Collected data entries:

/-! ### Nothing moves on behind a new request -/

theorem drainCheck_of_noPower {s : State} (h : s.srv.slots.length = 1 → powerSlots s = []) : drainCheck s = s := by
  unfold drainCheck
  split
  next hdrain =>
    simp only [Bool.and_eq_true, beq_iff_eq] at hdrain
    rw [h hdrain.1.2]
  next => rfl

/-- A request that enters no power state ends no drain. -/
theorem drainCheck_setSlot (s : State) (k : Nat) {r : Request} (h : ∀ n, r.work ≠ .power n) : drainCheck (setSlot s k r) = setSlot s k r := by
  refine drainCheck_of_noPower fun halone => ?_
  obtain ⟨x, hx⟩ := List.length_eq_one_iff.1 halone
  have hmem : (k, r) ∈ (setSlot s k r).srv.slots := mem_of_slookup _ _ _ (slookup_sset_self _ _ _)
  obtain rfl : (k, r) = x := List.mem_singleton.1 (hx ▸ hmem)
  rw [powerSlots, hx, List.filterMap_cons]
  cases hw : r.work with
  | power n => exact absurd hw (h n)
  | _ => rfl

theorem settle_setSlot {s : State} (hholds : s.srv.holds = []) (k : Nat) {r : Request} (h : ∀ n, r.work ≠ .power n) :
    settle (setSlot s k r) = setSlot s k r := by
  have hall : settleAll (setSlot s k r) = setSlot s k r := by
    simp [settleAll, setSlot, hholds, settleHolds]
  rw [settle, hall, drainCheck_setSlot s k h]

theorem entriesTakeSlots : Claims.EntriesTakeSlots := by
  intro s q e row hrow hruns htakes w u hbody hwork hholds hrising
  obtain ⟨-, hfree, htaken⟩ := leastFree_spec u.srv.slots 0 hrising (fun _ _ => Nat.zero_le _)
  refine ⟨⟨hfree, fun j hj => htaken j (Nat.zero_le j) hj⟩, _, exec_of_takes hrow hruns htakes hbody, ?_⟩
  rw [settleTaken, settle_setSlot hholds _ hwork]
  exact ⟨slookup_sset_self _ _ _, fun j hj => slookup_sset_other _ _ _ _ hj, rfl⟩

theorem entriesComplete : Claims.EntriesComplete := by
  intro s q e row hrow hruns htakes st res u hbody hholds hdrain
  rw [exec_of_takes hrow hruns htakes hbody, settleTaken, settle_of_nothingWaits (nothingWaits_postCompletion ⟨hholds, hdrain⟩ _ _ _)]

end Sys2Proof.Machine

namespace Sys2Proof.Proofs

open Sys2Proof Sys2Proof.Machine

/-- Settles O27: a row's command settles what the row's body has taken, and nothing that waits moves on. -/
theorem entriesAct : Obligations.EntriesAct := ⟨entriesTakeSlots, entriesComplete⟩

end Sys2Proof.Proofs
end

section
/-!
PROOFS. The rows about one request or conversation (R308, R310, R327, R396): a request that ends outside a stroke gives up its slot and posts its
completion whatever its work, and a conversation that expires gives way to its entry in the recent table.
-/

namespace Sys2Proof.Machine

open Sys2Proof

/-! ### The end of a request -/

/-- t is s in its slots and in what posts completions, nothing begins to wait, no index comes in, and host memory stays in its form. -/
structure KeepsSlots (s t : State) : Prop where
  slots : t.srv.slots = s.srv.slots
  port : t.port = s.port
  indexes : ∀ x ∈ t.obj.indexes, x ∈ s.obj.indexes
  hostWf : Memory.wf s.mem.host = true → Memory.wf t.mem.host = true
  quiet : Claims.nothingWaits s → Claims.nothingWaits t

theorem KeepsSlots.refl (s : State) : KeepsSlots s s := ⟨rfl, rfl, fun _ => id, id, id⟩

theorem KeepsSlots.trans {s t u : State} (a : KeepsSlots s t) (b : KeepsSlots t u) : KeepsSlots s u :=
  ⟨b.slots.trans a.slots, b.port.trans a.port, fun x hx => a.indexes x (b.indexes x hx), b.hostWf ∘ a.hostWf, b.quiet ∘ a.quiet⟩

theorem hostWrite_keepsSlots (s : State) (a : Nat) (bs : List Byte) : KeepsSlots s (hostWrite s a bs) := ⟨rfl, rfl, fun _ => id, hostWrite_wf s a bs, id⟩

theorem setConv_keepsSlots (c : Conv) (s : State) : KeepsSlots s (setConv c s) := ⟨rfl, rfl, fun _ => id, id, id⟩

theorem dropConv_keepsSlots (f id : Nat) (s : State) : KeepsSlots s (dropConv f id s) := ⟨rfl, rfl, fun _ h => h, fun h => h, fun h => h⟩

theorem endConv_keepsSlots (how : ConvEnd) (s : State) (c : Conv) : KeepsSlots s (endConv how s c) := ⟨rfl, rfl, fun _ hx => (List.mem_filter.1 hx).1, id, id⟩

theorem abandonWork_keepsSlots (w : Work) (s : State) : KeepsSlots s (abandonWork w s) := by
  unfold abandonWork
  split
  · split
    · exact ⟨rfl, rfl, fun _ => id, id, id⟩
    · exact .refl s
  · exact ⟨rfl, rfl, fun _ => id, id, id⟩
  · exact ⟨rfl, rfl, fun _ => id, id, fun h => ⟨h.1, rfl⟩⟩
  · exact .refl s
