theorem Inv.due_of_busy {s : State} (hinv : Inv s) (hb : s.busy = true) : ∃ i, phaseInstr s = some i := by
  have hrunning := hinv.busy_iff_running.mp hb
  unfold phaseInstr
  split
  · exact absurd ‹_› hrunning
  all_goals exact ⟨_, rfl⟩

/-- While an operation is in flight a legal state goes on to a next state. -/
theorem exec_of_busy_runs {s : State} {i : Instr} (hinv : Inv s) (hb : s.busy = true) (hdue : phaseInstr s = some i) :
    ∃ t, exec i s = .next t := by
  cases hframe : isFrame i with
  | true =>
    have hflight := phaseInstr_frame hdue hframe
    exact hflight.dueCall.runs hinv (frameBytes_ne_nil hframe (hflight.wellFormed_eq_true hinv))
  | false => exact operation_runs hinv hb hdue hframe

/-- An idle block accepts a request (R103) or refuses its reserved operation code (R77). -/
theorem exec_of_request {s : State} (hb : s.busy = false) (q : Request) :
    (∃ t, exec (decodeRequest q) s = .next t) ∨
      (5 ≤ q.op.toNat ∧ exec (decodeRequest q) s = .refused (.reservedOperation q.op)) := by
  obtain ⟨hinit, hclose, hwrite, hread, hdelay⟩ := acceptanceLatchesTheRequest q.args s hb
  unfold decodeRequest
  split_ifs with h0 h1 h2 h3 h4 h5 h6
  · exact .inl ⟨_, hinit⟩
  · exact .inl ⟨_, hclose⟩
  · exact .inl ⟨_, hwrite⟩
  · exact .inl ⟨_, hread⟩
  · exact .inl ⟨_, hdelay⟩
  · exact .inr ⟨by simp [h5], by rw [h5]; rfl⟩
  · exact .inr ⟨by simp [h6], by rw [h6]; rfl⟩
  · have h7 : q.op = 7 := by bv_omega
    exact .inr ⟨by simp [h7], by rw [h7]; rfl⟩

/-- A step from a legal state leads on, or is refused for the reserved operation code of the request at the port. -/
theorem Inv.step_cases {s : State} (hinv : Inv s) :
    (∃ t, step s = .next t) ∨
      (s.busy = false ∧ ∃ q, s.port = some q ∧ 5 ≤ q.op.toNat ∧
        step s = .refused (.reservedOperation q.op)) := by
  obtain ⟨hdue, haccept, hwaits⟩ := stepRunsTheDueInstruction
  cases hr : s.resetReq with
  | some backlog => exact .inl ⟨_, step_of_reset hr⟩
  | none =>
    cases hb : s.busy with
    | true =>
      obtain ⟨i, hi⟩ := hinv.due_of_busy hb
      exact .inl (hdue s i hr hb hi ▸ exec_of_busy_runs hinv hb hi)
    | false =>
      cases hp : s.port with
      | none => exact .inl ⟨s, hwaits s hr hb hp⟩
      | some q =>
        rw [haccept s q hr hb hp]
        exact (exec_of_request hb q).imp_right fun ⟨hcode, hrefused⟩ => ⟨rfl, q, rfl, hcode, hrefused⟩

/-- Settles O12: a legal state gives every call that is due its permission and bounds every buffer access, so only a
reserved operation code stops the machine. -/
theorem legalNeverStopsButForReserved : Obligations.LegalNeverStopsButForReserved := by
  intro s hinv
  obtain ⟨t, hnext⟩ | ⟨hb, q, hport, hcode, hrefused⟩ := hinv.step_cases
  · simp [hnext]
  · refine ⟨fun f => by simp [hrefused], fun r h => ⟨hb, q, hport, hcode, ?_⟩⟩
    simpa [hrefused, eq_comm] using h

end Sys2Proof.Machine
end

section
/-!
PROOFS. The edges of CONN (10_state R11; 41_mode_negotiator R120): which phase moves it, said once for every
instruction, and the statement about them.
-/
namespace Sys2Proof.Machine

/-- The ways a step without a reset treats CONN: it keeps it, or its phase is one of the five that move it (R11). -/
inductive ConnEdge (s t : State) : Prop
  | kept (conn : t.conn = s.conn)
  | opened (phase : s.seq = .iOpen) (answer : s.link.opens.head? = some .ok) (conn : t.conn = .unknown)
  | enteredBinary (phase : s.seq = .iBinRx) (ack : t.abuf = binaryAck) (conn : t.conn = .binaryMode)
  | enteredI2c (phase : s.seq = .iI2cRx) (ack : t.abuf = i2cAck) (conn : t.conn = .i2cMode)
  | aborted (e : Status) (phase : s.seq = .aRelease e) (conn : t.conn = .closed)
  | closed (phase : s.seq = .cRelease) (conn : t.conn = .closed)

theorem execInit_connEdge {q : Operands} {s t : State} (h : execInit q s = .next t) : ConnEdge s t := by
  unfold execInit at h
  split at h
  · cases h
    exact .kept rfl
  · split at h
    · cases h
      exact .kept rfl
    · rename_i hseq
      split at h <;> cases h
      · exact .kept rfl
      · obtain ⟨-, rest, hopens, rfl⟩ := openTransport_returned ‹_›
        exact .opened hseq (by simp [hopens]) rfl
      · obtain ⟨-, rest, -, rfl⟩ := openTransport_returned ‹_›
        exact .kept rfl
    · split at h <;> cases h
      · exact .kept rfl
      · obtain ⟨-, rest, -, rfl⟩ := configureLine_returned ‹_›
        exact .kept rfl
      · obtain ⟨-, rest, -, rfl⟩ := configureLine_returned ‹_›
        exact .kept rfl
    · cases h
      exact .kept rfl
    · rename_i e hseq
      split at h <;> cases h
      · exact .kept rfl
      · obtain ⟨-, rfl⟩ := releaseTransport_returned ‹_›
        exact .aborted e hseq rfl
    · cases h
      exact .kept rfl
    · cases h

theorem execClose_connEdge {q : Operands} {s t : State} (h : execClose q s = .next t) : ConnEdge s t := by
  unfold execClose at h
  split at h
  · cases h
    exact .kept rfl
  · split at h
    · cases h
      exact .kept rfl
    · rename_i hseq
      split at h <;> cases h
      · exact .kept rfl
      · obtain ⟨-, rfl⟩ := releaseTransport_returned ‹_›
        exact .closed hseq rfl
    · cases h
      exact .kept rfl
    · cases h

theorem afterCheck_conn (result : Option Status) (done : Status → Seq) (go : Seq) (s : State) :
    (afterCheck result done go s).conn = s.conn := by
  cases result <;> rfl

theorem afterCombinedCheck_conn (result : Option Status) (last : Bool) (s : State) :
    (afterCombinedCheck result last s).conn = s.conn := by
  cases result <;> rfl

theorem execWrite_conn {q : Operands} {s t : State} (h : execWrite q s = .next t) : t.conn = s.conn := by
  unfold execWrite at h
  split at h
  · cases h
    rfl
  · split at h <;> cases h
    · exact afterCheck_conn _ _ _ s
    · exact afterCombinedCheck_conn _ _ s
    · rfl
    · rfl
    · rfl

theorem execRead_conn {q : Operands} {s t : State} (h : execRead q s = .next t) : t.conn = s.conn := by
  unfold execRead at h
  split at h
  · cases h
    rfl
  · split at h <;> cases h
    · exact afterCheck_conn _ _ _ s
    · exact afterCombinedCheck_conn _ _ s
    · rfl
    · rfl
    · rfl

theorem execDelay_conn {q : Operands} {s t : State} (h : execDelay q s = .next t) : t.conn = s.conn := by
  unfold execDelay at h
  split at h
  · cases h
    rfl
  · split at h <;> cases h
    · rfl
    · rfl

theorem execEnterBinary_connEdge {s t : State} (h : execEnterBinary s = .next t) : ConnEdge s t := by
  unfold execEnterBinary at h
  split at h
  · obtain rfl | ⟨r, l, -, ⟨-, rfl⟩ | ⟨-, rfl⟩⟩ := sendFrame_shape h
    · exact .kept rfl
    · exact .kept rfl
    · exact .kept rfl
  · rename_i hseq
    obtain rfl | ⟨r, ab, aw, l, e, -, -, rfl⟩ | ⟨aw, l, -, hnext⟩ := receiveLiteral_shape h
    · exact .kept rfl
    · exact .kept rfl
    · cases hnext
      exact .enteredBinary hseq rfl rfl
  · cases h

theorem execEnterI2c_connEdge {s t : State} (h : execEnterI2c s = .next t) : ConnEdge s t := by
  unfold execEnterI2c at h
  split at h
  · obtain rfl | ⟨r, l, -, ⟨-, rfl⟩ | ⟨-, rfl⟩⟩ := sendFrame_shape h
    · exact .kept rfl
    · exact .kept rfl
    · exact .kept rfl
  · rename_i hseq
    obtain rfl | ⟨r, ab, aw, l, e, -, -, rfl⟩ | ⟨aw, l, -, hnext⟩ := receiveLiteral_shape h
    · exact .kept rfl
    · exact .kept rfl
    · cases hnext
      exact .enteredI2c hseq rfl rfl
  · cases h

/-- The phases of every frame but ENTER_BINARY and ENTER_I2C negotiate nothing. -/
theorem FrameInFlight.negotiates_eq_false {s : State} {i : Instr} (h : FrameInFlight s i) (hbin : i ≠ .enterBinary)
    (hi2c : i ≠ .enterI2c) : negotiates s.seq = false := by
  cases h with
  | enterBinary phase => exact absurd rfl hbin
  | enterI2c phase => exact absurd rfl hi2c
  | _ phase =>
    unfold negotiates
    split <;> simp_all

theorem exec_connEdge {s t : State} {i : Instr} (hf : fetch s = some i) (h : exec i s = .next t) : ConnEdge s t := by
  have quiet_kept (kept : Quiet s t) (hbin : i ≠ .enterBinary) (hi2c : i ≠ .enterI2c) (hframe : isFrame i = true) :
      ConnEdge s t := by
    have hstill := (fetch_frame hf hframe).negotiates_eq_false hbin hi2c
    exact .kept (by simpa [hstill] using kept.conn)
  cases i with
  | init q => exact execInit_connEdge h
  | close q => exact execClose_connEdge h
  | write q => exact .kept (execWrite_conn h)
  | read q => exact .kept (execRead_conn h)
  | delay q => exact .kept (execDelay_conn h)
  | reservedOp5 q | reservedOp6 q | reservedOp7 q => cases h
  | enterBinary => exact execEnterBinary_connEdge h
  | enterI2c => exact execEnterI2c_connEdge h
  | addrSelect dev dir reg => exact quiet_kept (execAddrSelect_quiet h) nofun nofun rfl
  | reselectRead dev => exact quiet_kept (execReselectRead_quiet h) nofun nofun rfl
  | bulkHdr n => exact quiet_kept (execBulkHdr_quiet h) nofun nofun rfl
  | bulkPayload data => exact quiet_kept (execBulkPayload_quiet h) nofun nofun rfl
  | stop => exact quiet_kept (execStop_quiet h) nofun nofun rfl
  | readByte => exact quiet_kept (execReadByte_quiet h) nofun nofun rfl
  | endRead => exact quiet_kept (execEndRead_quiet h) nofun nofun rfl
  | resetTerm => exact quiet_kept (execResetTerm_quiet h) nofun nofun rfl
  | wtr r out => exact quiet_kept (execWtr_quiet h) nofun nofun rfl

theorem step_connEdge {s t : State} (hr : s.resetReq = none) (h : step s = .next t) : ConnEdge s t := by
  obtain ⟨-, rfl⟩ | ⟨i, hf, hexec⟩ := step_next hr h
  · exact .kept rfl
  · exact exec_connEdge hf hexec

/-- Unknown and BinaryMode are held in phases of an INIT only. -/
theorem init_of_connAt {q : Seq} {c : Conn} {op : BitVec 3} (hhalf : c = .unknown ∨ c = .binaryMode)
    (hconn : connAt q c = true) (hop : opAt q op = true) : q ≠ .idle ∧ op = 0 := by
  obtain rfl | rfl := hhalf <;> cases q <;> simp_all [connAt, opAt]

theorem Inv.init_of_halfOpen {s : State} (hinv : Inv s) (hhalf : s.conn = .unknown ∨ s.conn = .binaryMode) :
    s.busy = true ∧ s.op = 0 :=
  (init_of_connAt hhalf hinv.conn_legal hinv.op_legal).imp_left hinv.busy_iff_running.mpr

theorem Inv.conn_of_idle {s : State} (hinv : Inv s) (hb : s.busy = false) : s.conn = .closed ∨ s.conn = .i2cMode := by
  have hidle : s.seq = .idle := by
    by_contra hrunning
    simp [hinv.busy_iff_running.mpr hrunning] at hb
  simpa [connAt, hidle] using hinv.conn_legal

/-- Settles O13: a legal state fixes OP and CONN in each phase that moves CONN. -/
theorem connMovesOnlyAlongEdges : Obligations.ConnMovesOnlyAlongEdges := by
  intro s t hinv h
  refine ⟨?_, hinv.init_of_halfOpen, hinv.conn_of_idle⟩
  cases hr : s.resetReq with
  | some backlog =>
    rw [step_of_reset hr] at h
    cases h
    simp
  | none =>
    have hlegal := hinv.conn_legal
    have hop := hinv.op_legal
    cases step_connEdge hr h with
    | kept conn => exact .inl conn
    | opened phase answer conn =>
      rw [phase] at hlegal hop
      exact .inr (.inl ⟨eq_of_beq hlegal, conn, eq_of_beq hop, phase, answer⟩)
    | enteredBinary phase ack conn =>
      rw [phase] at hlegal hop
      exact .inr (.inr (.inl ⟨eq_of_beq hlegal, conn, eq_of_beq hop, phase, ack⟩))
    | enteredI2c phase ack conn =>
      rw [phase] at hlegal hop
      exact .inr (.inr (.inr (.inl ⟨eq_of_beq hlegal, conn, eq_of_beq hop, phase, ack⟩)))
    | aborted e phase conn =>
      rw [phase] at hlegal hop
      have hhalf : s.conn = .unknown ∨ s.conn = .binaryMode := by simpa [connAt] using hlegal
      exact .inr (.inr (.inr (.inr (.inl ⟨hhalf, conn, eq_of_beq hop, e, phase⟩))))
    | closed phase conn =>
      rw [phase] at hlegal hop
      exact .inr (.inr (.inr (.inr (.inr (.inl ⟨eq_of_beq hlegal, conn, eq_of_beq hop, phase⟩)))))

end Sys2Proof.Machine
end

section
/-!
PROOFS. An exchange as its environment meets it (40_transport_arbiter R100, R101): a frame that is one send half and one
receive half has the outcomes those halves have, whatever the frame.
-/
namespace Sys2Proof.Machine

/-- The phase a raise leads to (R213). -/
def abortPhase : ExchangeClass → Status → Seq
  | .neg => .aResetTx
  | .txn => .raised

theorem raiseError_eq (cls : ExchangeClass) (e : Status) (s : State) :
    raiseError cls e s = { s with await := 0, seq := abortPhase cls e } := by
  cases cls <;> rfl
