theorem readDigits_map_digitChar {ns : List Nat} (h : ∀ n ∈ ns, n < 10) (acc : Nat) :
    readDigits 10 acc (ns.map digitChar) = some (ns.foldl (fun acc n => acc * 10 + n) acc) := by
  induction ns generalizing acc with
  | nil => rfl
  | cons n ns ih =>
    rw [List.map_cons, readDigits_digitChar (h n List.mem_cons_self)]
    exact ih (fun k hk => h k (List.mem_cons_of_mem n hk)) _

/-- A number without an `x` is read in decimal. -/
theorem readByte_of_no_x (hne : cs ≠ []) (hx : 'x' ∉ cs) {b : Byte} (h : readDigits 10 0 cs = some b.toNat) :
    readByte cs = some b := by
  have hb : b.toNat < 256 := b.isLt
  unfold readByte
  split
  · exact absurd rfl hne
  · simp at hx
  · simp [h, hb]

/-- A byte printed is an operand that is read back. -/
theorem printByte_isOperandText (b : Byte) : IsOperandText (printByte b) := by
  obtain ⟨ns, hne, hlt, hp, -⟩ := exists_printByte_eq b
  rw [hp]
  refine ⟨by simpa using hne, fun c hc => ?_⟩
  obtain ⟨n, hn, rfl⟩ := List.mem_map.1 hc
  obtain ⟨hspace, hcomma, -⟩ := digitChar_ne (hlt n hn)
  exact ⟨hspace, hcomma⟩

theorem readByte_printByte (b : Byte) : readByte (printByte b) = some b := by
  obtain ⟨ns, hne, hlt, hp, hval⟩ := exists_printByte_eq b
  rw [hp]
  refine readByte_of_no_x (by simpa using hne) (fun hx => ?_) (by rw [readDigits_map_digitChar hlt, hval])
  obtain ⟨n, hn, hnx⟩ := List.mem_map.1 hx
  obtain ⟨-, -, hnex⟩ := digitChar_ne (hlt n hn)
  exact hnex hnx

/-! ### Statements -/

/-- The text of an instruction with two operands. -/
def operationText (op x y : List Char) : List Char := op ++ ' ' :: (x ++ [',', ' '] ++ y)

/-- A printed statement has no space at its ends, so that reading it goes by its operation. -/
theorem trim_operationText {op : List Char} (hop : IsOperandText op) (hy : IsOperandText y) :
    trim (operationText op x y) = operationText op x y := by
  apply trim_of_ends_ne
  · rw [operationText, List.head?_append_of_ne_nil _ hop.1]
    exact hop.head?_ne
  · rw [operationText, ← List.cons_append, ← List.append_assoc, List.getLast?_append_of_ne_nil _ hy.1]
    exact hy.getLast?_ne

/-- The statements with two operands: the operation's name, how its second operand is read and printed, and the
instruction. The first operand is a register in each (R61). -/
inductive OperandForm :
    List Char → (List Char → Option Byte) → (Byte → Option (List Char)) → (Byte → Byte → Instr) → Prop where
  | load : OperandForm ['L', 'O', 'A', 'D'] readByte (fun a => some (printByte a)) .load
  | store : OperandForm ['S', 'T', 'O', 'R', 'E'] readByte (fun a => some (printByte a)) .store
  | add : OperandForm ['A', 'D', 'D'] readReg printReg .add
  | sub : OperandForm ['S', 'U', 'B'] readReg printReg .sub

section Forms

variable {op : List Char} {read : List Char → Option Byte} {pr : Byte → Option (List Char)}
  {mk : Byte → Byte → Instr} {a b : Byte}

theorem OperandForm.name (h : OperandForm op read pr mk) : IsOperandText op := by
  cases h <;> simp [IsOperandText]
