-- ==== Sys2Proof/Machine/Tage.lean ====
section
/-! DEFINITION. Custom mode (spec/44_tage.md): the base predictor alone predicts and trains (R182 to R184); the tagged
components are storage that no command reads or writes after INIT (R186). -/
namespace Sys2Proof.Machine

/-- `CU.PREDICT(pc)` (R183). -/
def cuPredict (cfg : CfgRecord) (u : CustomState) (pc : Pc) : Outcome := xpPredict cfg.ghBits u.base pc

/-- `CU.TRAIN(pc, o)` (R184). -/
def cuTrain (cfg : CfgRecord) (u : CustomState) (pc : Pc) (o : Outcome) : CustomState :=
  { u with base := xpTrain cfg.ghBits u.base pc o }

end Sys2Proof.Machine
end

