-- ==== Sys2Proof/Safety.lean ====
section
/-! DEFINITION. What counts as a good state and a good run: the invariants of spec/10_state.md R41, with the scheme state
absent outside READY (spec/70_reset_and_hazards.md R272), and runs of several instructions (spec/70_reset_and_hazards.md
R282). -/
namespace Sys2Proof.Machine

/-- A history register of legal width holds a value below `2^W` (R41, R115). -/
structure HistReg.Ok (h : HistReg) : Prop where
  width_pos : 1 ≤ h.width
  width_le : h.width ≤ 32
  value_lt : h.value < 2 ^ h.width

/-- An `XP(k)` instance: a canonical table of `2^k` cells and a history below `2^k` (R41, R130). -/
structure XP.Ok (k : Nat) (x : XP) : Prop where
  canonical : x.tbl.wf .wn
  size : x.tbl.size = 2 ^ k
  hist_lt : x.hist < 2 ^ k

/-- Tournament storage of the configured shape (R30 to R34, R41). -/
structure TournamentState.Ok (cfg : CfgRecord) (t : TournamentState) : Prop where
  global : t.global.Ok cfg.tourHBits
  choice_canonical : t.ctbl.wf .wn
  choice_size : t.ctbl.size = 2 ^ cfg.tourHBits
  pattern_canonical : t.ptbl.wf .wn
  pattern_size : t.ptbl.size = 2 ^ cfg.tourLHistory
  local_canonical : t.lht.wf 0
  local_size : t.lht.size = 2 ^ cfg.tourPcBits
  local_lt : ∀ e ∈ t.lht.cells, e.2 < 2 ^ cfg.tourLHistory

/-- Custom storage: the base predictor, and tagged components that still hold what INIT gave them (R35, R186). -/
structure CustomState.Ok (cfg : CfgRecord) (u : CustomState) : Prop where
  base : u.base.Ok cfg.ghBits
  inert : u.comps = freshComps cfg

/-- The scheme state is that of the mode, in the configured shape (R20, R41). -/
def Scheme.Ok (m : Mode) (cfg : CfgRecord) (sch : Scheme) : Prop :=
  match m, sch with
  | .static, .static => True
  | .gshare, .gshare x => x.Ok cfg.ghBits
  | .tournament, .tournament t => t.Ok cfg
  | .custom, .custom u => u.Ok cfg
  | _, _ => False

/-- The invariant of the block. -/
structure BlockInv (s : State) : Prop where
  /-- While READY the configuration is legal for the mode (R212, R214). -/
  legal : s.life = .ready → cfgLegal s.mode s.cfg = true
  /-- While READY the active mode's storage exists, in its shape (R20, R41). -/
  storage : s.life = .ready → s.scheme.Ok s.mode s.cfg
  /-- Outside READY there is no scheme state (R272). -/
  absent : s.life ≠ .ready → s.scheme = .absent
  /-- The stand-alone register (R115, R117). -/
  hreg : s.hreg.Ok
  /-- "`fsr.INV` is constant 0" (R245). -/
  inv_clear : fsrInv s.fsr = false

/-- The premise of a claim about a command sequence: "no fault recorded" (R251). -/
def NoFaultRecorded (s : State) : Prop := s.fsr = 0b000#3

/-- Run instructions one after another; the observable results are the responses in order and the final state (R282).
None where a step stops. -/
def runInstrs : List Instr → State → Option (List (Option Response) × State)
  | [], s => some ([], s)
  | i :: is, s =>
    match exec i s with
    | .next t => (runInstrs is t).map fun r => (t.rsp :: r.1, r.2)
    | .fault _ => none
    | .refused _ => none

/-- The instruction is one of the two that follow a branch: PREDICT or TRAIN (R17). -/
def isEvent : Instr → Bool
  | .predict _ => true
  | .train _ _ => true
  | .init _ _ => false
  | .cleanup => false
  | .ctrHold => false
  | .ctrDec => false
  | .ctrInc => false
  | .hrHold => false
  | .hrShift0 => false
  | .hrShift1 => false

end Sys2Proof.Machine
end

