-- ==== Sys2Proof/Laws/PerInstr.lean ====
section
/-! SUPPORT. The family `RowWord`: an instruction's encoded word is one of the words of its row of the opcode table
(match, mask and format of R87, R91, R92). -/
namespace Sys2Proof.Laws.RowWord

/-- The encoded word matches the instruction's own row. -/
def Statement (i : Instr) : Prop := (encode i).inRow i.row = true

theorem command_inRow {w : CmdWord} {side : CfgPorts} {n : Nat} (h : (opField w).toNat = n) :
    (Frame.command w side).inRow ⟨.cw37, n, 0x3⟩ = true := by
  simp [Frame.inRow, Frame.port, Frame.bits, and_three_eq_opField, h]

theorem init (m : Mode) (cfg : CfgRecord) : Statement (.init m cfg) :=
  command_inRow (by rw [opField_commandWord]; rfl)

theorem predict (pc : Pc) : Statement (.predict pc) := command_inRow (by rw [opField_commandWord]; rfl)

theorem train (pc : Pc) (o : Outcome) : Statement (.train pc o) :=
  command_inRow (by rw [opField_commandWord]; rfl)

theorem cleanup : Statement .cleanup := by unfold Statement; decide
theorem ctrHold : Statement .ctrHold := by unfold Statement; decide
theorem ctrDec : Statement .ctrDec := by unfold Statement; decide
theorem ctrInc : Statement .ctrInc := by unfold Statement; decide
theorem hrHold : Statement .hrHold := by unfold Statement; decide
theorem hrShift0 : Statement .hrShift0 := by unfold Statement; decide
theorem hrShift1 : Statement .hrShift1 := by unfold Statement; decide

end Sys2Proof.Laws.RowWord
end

What is needed: Could you restate word for word the lines above, from the one that contains "(q : Request)" through the one that contains "obtain ⟨i, hi⟩ := hinv.due_of_busy hb", and no others?

Solution to this problem:
theorem exec_of_request {s : State} (hb : s.busy = false) (q : Request) :
    (∃ t, exec (decodeRequest q) s = .next t) ∨
      (5 ≤ q.op.toNat ∧ exec (decodeRequest q) s = .refused (.reservedOperation q.op)) := by
  obtain ⟨hinit, hclose, hwrite, hread, hdelay⟩ := acceptanceLatchesTheRequest q.args s hb
  unfold decodeRequest
  split_ifs with h0 h1 h2 h3 h4 h5 h6
  · exact .inl ⟨_, hinit⟩
  · exact .inl ⟨_, hclose⟩
  · exact .inl ⟨_, hwrite⟩
  · exact .inl ⟨_, hread⟩
  · exact .inl ⟨_, hdelay⟩
  · exact .inr ⟨by simp [h5], by rw [h5]; rfl⟩
  · exact .inr ⟨by simp [h6], by rw [h6]; rfl⟩
  · have h7 : q.op = 7 := by bv_omega
    exact .inr ⟨by simp [h7], by rw [h7]; rfl⟩

/-- A step from a legal state leads on, or is refused for the reserved operation code of the request at the port. -/
theorem Inv.step_cases {s : State} (hinv : Inv s) :
    (∃ t, step s = .next t) ∨
      (s.busy = false ∧ ∃ q, s.port = some q ∧ 5 ≤ q.op.toNat ∧
        step s = .refused (.reservedOperation q.op)) := by
  obtain ⟨hdue, haccept, hwaits⟩ := stepRunsTheDueInstruction
  cases hr : s.resetReq with
  | some backlog => exact .inl ⟨_, step_of_reset hr⟩
  | none =>
    cases hb : s.busy with
    | true =>
      obtain ⟨i, hi⟩ := hinv.due_of_busy hb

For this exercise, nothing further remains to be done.